L’introduction de la stévia dans l’alimentation a été autorisée en France il y a tout juste un an, en septembre 2009. Depuis, plusieurs marques l’ont adoptée. Coca-cola a lancé en début d’année une boisson en contenant : « Fanta Still ». Danone l’utilise pour sucrer ses yaourts « Taillefine Stevia » et Canderel a sorti une ligne d’édulcorants « Green » à base de stévia.

Un goût de réglisse

La stévia a néanmoins un défaut : son arrière goût de réglisse.  Les industriels de l’agroalimentaire atténuent cette saveur particulière en conservant une part de sucre raffinée dans leur préparation.  C’est le cas des yaourts de Danone : ils contiennent du sucre de canne, plus doux.
Ce manque de neutralité,  la difficulté à la doser et sa mauvaise résistance aux heures températures n’en fait pas un allié de la pâtissière

A l’origine, les Indiens Guarani utilisaient cette plante pour sucrer leurs infusions. Ils la nommaient « Ka’à eirete », littéralement « la feuille comme du miel ».
Les États-Unis importent la stévia depuis le début des années 1980 sur leur marché alimentaire.

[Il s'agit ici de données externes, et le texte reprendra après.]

/-- The place of a tile, of a die-store bank, and of a die's power controller (R250). -/
def tileLoc (t : Fin 136) : Loc := (finOf 36 (tileSlot t)).map fun r => (tileDie t, r)
def bankLoc (d : Fin 4) (b : Nat) : Loc := (finOf 36 (bankRouter b)).map fun r => (d, r)
def dieCtlLoc (d : Fin 4) : Loc := some (d, 35)

/-- Where a target stands; `tile` is the tile that a logical window leads to. -/
def targetLoc (tile : Option (Fin 136)) : Target → Loc
  | .localPhys t _ => tileLoc t
  | .localLog _ _ => tile.bind tileLoc
  | .dieStore d off => bankLoc d (off / 64 % 16)
  | .csr off => if 0x2000000 ≤ off then (finOf 4 ((off - 0x2000000) / 0x400000)).bind dieCtlLoc else none
  | _ => none

/-- The arbiters past the way to a target: the hub fabric's output towards it, and the queue of its bank or channel (R258). -/
def State.targetArbs (s : State) : Target → List Arb
  | .dram x => .hubSwitch 1 :: (match finOf 8 (s.subOf x / 2) with | some c => [.dram c] | none => [])
  | .dieStore d off => match finOf 16 (off / 64 % 16) with | some i => [.dieBank d i] | none => []
  | .hubStore off => .hubSwitch 0 :: (match finOf 32 (off / 64 % 32) with | some i => [.hubBank i] | none => [])
  | .csr off => if 0x2000000 ≤ off then [] else [.hubSwitch 2]
  | .partner _ => [.hubSwitch 3]
  | _ => []

/-- The arbiters on the way of a request from its source to its target, the target's own queue last (R258). -/
def State.route (s : State) (src : Src) (tile : Option (Fin 136)) (t : Target) : List Arb :=
  s.path false src (s.srcLoc src) (targetLoc tile t) ++ s.targetArbs t

/-- The arbiters on the way of a response back to the source of its request (R251, R259). With no way left, it waits at the
port of the hub crosscut that it would take. -/
def State.routeBack (s : State) (src : Src) (tile : Option (Fin 136)) (t : Target) : List Arb :=
  let a := targetLoc tile t
  let b := s.srcLoc src
  if s.wayOk src a b then s.path true src a b
  else
    let d := match locDie a with | some d => d | none => (locDie b).getD 0
    match finOf 12 (xHub d (src.toNat % 2)) with | some x => [.crosscut x (locDie a).isSome] | none => []

/-- Where a request's address leads: a logical window to the tile that it led to when the request was issued (R28), which must
still be in service (R470). -/
def State.reqTarget (s : State) (r : Req) : Except AccessErr Target :=
  match r.tile, decodeAddr s r.addr with
  | some t, .localLog lc off => if s.dieOk (tileDie t) then .ok (.localLog lc off) else .error .decode
  | _, _ => portCheck s r.addr r.len

/-- The tile that a target's logical window leads to now. -/
def State.tileAt (s : State) : Target → Option (Fin 136)
  | .localLog lc _ => s.tileOf lc
  | _ => none

/-! ## Labels (R254 to R256) -/

/-- The deadline field of DT: bits [26:3]. -/
def dlOf (dt : BitVec 64) : BitVec 24 := bits dt 3 24

/-- The classes programmed for a source: those of its agent's tasks (R255). -/
def State.classesOf (s : State) (src : Src) : List (BitVec 3) :=
  match agentOf src with
  | some a => (s.tasksOf a).map (·.cls)
  | none => []

/-- The class a request is issued with, and whether its label was fixed (R255). A partition agent's class above its ceiling,
or not programmed for it, becomes 0. -/
def State.issueClass (s : State) (src : Src) (c : BitVec 3) : BitVec 3 × Bool :=
  if isPartAgent src && s.fab.loaded then
    let l := s.classesOf src
    if l.contains c then (c, false) else (0, true)
  else (c, false)

/-- The class whose bucket regulates a request: that of the label, or the lowest programmed one for a fixed label (R255). -/
def State.bucketClass (s : State) (src : Src) (c : BitVec 3) (fixed : Bool) : BitVec 3 :=
  if fixed then (s.classesOf src).foldl (fun m x => if x.toNat < m.toNat then x else m) 7 else c

def State.dmaOf (s : State) (p : Proc) (k : Fin 32) : Option DmaSlot :=
  match p with
  | .core t => (s.tiles[t]).dma[k]
  | .mp => s.mpDma[k]
  | .dep _ => none

/-- A request reaches its source port (R260): it waits there until REQUEST_ISSUE. The answer is its number. -/
def State.submit (s : State) (src : Src) (addr len : Nat) (write : Bool) (data : List Byte) (cls : BitVec 3)
    (dl : BitVec 24) (org : Origin) : State × Nat :=
  let id := s.fab.nextId
  let r : Req := { id := id, src := src, part := s.partOf src, cls := cls, dl := dl, addr := addr, len := len, write := write,
                   data := data, org := org, hops := [], since := s.dt, arr := s.dt, promoted := none,
                   marked := match org with | .dma p k => ((s.dmaOf p k).map (·.marked)).getD false | _ => s.marked src,
                   iss := 0, tile := none, hold := false }
  (s.modFab fun f => { f with nextId := id + 1, ports := f.ports ++ [r] }, id)

/-- A change of every request on this side of the gallery links, and of the requests that responses under way answer. -/
def FabSt.mapReqs (x : FabSt) (f : Req → Req) : FabSt :=
  { x with ports := x.ports.map f, flight := x.flight.map f, arrived := x.arrived.map f, dramQ := x.dramQ.map f,
           resps := x.resps.map fun p => { p with req := f p.req } }

/-- The requests that have been issued and not completed. -/
def State.outstanding (s : State) : List Req :=
  s.fab.flight ++ s.fab.arrived ++ s.fab.dramQ ++ s.fab.resps.map (·.req) ++ (s.ifc.link.toList.flatMap fun k => k.out.map (·.2))

/-! ## Access rules (R33, R267, R532, R563) -/

/-- A partition holds the maintenance right (R237). -/
def State.maint (s : State) (p : BitVec 4) : Bool := s.fab.loaded && s.prog.img.parts.any fun e => e.num == p && e.maint

/-- The blocks that a partition agent and the partner may read: DEV, ADM, TIM (R532). -/
def csrOpen (off : Nat) : Bool :=
  off < 0x100000 || (0x200000 ≤ off && off < 0x300000) || (0x1100000 ≤ off && off < 0x1200000)

/-- The target performs the request under the table of R267; CSR writes are decided per register (R532). -/
def State.allowed (s : State) (src : Src) (part : BitVec 4) (t : Target) (len : Nat) (write : Bool) : Bool :=
  let sys := isSystem src
  let p := part.toNat
  let slices (off size : Nat) : Bool :=
    sys || !s.fab.loaded || !s.fab.modeP || (off / (size / 16) == p && (off + len - 1) / (size / 16) == p)
  let isDepObs := src.toNat == 0x102 || src.toNat == 0x103
  match t with
  | .dram a =>
    sys || !s.fab.loaded ||
    (match s.regionOf a with
     | some r => a + len ≤ r.base + r.size && (if write then r.wr.getLsbD p else r.rd.getLsbD p)
     | none => false)
  | .dieStore _ off => slices off 0x1000000
  | .hubStore off => slices off 0x2000000
  | .localLog lc _ =>
    sys || !s.fab.loaded || src.toNat / 2 == lc.val || part == s.partOfAgent lc.val
  | .localPhys _ _ =>
    src.toNat == 0x100 || src.toNat == 0x108 || isDepObs ||
    (src.toNat == 0x130 && s.maint part)
  | .csr off => sys || src.toNat == 0x130 || (!write && csrOpen off)
  | .partner _ => sys || s.maint part
  | .unmapped => false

De la stévia dans la sauce soja

Les Japonais en sont aujourd’hui les plus friands. Depuis 20 ans, la plante entre dans la composition de leur sauce soja. Elle a remplacé les édulcorants de synthèse, interdits au pays du soleil levant.

La stévia contribuerait à réduire la tension artérielle, de par les stéviosides qu’elle contient. Elle a aussi été accusée d’être cancérigène ou de nuire à la fertilité. Des accusations démenties, notamment par l’Agence européenne de sécurité des aliments qui a autorisé son utilisation comme additif alimentaire en août 2009.  La stévia s’achète sous forme liquide, en plant, en poudre ou en comprimés, mais elle doit encore séduire les consommateurs.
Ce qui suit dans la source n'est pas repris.